▸ Exercise details
Exact reproduction required: the lines below from the line with "its members. -/" to the line with "s.frame i .badger", both ends included, and no others.

▸ Saved entries

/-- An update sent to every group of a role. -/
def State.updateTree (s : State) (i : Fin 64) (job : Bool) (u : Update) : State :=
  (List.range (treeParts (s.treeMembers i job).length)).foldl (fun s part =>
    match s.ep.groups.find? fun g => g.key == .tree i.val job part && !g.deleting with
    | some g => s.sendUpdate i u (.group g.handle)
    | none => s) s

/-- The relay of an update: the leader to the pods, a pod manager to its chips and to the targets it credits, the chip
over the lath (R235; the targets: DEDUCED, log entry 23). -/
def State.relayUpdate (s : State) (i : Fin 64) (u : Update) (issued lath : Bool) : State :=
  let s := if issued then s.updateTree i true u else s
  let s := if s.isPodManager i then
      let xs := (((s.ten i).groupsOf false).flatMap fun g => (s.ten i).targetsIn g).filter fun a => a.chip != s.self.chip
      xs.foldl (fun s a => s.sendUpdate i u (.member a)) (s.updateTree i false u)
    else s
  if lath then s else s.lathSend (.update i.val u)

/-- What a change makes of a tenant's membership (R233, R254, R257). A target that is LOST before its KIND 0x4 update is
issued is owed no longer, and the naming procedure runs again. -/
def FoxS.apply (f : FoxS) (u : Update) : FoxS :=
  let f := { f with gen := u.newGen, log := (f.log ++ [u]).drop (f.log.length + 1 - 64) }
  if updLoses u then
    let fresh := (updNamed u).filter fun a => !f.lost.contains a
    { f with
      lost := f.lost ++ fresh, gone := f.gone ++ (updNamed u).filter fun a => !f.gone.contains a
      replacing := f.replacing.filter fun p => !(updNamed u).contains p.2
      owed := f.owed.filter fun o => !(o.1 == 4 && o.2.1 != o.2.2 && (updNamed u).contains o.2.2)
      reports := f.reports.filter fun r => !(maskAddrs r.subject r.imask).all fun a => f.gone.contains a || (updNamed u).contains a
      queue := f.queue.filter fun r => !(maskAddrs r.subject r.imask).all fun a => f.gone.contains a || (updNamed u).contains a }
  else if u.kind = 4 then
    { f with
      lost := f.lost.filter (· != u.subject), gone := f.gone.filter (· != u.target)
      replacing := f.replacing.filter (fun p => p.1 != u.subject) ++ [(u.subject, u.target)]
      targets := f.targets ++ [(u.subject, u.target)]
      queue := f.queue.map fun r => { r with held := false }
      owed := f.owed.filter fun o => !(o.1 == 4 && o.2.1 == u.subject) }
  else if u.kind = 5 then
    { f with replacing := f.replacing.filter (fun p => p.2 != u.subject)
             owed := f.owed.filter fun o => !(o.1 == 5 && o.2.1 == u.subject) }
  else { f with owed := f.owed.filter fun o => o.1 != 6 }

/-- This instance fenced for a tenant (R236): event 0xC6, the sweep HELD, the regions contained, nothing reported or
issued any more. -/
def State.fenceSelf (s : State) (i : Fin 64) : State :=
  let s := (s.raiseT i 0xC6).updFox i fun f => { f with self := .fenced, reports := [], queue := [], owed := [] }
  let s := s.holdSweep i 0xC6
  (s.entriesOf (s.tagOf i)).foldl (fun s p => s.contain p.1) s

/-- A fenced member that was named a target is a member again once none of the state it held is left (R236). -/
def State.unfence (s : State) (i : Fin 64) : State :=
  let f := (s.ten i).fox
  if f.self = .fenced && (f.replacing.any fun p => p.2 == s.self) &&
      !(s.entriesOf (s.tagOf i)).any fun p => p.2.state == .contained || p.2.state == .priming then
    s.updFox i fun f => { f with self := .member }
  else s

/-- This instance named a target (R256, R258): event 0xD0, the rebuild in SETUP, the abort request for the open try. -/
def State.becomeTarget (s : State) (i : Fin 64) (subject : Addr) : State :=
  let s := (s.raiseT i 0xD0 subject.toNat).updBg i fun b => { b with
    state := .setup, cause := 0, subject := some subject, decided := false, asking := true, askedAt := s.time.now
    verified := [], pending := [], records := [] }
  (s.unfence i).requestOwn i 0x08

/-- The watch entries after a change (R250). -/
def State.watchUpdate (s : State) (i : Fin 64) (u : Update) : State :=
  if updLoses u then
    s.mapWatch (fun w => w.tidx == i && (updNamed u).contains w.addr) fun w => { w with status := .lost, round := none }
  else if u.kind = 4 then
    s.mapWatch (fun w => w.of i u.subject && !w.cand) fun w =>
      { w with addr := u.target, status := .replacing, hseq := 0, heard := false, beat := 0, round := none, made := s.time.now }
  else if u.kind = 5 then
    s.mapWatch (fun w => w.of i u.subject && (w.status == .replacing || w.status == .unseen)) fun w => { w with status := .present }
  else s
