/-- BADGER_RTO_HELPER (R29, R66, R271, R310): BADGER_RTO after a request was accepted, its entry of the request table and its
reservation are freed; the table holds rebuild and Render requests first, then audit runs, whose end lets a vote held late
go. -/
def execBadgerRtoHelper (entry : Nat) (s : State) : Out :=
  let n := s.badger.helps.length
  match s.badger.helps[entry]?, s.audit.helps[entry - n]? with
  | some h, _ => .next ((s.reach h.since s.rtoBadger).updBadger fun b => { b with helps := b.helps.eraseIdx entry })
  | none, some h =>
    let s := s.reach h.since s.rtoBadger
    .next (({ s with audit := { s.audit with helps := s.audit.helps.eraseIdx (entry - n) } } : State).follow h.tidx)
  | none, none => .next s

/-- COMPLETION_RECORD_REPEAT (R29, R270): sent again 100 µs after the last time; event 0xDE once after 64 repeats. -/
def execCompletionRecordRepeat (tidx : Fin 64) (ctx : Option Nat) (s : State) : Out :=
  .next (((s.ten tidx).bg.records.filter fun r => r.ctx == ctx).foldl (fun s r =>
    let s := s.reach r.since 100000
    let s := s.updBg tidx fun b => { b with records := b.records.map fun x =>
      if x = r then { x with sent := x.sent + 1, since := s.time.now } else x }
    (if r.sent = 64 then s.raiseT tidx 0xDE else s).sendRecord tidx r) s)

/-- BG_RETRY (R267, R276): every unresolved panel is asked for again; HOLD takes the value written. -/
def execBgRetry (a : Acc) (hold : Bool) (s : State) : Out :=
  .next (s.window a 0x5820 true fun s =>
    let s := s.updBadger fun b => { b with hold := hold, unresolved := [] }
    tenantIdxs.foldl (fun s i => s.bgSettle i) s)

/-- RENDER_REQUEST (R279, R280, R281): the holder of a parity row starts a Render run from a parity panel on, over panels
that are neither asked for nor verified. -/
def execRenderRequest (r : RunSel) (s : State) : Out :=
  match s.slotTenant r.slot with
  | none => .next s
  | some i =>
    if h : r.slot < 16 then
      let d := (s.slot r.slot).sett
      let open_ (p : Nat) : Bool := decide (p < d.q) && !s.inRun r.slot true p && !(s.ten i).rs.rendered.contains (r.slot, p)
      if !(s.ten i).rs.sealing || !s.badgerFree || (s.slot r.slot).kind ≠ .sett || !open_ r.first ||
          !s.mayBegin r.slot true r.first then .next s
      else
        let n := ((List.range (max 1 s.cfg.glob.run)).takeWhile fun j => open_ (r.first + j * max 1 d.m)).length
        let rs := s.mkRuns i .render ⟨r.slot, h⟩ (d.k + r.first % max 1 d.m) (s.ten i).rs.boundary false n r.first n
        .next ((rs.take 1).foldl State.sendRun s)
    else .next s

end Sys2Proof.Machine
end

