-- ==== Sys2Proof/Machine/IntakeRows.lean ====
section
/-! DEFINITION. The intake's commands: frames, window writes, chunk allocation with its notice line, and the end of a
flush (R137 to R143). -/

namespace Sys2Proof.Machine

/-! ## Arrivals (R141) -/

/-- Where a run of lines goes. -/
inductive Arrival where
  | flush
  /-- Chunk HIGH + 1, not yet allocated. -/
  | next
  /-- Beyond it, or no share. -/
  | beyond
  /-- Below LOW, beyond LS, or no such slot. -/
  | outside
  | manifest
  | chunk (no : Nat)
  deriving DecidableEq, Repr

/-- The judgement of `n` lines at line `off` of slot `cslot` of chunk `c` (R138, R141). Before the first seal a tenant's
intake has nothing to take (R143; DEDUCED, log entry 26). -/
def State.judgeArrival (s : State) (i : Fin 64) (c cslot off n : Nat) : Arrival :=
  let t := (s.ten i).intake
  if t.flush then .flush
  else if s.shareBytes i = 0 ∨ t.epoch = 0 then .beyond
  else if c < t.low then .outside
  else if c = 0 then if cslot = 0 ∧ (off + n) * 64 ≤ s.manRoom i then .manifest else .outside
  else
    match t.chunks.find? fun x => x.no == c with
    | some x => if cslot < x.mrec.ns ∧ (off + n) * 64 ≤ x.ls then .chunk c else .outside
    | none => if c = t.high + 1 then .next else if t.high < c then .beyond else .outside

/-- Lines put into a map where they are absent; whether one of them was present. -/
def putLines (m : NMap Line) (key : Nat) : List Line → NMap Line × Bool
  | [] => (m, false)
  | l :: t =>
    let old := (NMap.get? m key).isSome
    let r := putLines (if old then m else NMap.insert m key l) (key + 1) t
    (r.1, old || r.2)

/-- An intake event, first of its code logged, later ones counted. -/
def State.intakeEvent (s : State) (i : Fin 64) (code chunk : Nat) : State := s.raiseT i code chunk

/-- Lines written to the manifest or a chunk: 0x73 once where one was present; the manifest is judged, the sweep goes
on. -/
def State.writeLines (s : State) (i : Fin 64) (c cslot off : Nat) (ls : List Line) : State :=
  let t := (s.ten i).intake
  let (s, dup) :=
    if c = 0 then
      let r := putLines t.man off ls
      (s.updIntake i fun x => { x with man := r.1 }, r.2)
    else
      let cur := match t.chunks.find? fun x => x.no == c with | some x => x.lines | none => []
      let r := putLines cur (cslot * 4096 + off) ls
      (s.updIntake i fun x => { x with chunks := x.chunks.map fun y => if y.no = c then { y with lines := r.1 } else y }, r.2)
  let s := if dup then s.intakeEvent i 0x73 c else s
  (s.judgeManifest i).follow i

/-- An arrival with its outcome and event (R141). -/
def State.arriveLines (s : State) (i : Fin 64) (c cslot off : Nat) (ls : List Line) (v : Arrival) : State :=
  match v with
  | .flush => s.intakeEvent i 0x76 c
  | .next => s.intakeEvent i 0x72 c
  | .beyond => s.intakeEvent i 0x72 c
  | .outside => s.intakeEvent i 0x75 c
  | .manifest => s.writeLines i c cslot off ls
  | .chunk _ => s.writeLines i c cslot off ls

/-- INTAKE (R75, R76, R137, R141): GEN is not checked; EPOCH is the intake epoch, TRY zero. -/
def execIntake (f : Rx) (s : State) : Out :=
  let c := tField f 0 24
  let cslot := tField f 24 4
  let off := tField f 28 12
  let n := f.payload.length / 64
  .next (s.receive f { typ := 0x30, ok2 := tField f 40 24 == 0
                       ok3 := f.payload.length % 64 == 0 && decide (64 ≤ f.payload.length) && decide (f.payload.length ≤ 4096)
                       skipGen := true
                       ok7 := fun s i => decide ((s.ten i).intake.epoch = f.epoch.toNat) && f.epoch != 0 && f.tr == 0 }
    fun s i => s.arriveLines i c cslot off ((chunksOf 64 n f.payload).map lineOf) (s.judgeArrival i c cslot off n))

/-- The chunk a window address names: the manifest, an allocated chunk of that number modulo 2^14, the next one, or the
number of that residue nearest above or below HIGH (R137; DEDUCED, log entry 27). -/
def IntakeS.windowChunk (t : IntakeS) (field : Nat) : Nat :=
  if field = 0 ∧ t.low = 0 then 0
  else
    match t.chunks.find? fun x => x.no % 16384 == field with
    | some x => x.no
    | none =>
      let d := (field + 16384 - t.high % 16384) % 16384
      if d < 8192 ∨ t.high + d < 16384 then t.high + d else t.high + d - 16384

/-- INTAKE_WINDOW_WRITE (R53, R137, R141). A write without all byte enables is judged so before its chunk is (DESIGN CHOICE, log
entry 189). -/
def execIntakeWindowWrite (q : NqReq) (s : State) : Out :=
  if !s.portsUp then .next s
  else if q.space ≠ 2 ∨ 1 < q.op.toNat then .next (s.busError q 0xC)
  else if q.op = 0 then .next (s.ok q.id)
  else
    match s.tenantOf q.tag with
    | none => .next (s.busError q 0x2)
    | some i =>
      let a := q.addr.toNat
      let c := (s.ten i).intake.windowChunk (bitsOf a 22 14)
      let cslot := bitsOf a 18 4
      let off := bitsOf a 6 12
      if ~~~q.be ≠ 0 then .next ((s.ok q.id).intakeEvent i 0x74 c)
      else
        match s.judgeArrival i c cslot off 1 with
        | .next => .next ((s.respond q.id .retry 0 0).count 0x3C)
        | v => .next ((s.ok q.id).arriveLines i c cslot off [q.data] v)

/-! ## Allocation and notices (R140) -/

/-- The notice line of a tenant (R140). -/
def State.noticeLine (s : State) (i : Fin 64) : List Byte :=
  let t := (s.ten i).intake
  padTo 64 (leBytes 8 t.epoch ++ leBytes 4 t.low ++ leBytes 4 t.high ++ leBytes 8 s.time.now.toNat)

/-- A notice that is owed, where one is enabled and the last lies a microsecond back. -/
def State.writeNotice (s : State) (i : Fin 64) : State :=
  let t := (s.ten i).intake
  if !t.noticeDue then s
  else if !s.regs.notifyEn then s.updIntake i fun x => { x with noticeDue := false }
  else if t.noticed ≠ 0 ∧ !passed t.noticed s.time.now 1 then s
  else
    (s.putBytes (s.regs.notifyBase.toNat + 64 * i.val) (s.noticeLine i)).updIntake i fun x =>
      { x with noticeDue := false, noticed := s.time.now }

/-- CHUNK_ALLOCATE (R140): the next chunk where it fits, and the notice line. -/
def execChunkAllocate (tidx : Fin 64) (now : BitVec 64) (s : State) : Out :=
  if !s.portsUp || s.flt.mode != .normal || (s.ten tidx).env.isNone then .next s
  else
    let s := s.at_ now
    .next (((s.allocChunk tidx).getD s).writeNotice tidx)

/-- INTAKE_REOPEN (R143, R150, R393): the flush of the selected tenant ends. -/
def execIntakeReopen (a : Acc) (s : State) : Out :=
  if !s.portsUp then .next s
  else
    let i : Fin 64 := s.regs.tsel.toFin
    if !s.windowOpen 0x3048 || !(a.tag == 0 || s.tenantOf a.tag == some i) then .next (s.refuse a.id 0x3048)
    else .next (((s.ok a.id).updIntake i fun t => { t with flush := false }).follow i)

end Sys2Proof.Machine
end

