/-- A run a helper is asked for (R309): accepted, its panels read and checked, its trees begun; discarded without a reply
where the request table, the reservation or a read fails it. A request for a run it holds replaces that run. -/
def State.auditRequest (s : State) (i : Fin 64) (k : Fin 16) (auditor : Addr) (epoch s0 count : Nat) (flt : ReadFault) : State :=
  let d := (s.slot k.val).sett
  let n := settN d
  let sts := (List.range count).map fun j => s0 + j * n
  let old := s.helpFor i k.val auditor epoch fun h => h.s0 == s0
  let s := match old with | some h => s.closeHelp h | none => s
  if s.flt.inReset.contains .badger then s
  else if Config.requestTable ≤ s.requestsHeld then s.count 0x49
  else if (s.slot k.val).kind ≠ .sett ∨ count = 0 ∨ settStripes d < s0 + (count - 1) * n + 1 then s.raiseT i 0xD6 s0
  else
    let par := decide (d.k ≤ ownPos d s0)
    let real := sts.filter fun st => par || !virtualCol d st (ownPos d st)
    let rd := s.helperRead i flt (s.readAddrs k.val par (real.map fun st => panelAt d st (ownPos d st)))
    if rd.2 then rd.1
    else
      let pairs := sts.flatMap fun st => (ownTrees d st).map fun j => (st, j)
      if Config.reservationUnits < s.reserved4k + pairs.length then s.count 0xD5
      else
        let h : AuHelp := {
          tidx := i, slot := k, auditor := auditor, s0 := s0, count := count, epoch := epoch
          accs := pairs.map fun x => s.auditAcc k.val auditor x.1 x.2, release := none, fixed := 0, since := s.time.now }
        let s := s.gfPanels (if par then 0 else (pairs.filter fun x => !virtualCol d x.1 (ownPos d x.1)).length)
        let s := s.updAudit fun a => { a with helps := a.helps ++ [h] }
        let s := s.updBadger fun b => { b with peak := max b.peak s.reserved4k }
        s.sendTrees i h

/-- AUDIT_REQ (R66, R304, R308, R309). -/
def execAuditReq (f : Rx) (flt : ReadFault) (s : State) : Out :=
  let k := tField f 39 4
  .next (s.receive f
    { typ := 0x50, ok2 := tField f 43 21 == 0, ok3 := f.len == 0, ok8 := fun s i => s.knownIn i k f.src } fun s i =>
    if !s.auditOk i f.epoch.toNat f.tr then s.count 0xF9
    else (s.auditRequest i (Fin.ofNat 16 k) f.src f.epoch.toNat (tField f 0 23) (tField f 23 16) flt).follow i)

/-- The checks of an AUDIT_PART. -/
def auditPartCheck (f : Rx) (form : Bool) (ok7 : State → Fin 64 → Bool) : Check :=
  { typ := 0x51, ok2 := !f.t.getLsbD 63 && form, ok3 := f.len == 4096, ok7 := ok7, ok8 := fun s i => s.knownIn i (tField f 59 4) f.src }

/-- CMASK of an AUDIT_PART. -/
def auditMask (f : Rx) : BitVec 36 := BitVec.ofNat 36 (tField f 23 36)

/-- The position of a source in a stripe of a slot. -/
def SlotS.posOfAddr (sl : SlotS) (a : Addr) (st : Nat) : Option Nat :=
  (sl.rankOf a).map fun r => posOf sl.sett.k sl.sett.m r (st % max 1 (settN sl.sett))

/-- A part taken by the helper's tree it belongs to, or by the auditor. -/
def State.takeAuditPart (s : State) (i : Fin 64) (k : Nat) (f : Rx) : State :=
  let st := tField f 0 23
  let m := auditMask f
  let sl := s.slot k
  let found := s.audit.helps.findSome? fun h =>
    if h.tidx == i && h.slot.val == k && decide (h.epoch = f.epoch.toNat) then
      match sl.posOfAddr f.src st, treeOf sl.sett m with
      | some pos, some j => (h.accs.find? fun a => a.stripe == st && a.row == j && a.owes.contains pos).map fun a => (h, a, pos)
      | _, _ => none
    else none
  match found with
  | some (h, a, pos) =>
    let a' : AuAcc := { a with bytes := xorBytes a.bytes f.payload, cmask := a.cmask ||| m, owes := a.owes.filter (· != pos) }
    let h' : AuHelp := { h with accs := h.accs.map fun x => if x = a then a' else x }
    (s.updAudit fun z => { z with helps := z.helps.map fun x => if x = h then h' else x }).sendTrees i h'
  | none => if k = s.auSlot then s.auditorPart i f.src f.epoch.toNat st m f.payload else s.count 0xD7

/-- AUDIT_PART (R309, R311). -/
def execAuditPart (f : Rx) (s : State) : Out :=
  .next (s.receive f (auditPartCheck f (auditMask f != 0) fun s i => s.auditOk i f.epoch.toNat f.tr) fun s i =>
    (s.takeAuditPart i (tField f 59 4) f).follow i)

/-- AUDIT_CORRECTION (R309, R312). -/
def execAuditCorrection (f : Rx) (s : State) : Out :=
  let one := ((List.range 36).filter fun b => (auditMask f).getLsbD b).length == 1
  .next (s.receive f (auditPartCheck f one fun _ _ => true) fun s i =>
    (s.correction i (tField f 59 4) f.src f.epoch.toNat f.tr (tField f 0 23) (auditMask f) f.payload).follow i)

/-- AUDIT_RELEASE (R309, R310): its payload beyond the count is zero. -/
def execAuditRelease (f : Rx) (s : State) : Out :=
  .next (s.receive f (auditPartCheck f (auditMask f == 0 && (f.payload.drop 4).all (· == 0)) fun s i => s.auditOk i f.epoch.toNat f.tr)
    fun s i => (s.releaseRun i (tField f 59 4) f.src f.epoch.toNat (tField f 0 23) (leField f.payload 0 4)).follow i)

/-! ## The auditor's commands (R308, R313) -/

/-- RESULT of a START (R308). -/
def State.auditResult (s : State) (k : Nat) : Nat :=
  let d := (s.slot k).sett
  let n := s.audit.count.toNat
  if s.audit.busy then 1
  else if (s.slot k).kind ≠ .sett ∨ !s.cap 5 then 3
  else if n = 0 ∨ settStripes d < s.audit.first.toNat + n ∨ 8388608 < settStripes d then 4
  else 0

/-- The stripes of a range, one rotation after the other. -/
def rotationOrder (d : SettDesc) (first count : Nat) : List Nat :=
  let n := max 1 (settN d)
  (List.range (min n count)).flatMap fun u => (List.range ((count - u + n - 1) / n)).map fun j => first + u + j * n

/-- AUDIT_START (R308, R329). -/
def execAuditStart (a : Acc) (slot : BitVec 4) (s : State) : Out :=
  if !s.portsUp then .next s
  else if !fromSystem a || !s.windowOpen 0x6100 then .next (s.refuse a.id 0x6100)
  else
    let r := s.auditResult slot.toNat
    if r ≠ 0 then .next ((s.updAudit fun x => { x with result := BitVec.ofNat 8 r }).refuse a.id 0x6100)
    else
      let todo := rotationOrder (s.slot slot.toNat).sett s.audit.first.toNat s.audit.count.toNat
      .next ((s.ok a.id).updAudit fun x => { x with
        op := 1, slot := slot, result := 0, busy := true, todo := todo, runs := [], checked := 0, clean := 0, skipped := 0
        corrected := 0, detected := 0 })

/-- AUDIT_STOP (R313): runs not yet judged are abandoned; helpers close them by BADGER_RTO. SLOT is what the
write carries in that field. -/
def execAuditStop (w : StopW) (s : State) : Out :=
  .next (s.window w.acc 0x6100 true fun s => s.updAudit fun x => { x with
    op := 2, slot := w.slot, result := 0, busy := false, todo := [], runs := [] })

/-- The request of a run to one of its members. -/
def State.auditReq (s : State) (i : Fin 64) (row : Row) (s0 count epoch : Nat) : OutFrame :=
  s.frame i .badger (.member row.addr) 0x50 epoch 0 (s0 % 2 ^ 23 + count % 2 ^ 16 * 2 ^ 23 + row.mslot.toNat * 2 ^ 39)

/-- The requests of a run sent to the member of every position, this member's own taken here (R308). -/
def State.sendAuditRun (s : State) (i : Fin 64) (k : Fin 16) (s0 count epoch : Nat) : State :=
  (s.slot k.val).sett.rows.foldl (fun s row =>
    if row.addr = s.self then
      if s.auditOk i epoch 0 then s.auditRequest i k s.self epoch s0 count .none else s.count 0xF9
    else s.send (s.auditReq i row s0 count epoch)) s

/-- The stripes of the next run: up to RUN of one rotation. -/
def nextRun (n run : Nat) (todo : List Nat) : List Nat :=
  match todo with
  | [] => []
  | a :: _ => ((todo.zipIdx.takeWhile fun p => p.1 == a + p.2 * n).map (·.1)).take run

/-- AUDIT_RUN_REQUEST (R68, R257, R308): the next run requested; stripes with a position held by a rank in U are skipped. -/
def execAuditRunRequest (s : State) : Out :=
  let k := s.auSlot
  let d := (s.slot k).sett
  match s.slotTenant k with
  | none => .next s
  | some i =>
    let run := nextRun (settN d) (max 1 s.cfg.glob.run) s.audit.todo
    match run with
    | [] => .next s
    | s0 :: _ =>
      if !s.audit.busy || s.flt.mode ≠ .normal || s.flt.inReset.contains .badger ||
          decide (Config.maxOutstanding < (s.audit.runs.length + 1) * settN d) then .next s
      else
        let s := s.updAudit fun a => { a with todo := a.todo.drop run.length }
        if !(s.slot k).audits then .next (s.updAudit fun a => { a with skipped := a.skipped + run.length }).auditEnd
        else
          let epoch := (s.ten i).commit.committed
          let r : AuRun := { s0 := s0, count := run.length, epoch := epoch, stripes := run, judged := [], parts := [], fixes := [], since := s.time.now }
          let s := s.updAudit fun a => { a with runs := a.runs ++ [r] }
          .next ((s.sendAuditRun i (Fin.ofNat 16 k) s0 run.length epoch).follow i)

▸ Written answer
/-- The request of a run to one of its members. -/
def State.auditReq (s : State) (i : Fin 64) (row : Row) (s0 count epoch : Nat) : OutFrame :=
  s.frame i .badger (.member row.addr) 0x50 epoch 0 (s0 % 2 ^ 23 + count % 2 ^ 16 * 2 ^ 23 + row.mslot.toNat * 2 ^ 39)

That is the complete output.